Among the entries below, find the line with "((∀ y, (s.claims", then quote it and each following line up to and including the line with "0] else [])", and nothing else.

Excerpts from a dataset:
○ ○ ○ ○ ○

/-- RELEASE, WITHDRAW and FORCE_RELEASE end what they name.  From 04_input_control sections 4.5, 4.6 and 4.9,
05_keyboard_and_pointer_path sections 5.1, 5.3 and 5.5, 09_supervisory_line_and_room_lock section 9.3. -/
def Obligations.ReleaseFreesSource : Prop :=
  ∀ (s : State) (d : Desk) (n : Byte) (x : Source) (t0 : Time),
    let freed (t : State) : Prop := t.controls = s.controls.set x { control := .free, claims := [] } ∧ t.target d = none
      ∧ (∀ e, e ≠ d → t.target e = s.target e)
      ∧ t.inputs = (if (s.sourceLink x).link.live then s.inputs.set x ((s.input x).join ⟨d, .releaseAll⟩).start else s.inputs)
      ∧ t.conns = s.conns ∧ t.positions = s.positions ∧ t.sourceLinks = s.sourceLinks ∧ SameSetup s t
    let held : Prop := s.controlRecord x = { control := .held .exclusive d t0, claims := [] } ∧ s.noRelationBut d x = true
      ∧ s.target d = some x
    s.quiet →
    (s.canAsk d false = true →
      (held → Runs (.release d [n]) s fun t => freed t ∧ t.deskLinks = (s.heardDesk d).deskLinks
        ∧ t.sent = s.sent ++ [.deskResponse d n ⟨.done, 0x1A, .noDetail, []⟩, .deskLed d none 0])
      ∧ ((∀ y, s.drives d y = false) →
          exec (.release d [n]) s = .next ((s.heardDesk d).responded d n 0x1A .refused .notHolder []))
      ∧ ((∀ y, (s.claims y).any (·.desk = d) = false) →
          exec (.withdraw d [n]) s = .next ((s.heardDesk d).responded d n 0x1B .refused .notMember []))
      ∧ ((s.claims x).any (·.desk = d) = true → (∀ y, y ≠ x → (s.claims y).any (·.desk = d) = false) →
          Runs (.withdraw d [n]) s fun t => t = { (s.heardDesk d).responded d n 0x1B .done .noDetail [] with
            controls := s.controls.set x { control := s.control x, claims := (s.claims x).filter (·.desk ≠ d) }
            marks := t.marks } ∧ t.marks.desks[d] = true ∧ t.marks.sources[x] = true))
    ∧ (s.command = none →
      (held → Runs (.forceRelease [byte x]) s fun t => freed t ∧ t.deskLinks = s.deskLinks
        ∧ t.sent = s.sent ++ (if (s.deskLink d).link.live then (if s.noticeList d = [] then [.deskNotice d ⟨.forced, some x, none, false⟩] else []) else [])
          ++ .supervisory ⟨.done, 0x3A, .noDetail, []⟩ :: (if (s.deskLink d).link.live then [.deskLed d none 0] else [])
        ∧ ((s.deskLink d).link.live = true → (t.noticeList d).any (fun a => a.kind = .forced ∧ a.source = some x) = true))
      ∧ (s.control x = .free →
          exec (.forceRelease [byte x]) s = .next (s.heardSupervisor.answered 0x3A .done .notHeld [])))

○ ○ ○ ○ ○

# [EXERCISE OUTPUT]
      ∧ ((∀ y, (s.claims y).any (·.desk = d) = false) →
          exec (.withdraw d [n]) s = .next ((s.heardDesk d).responded d n 0x1B .refused .notMember []))
      ∧ ((s.claims x).any (·.desk = d) = true → (∀ y, y ≠ x → (s.claims y).any (·.desk = d) = false) →
          Runs (.withdraw d [n]) s fun t => t = { (s.heardDesk d).responded d n 0x1B .done .noDetail [] with
            controls := s.controls.set x { control := s.control x, claims := (s.claims x).filter (·.desk ≠ d) }
            marks := t.marks } ∧ t.marks.desks[d] = true ∧ t.marks.sources[x] = true))
    ∧ (s.command = none →
      (held → Runs (.forceRelease [byte x]) s fun t => freed t ∧ t.deskLinks = s.deskLinks
        ∧ t.sent = s.sent ++ (if (s.deskLink d).link.live then (if s.noticeList d = [] then [.deskNotice d ⟨.forced, some x, none, false⟩] else []) else [])
          ++ .supervisory ⟨.done, 0x3A, .noDetail, []⟩ :: (if (s.deskLink d).link.live then [.deskLed d none 0] else [])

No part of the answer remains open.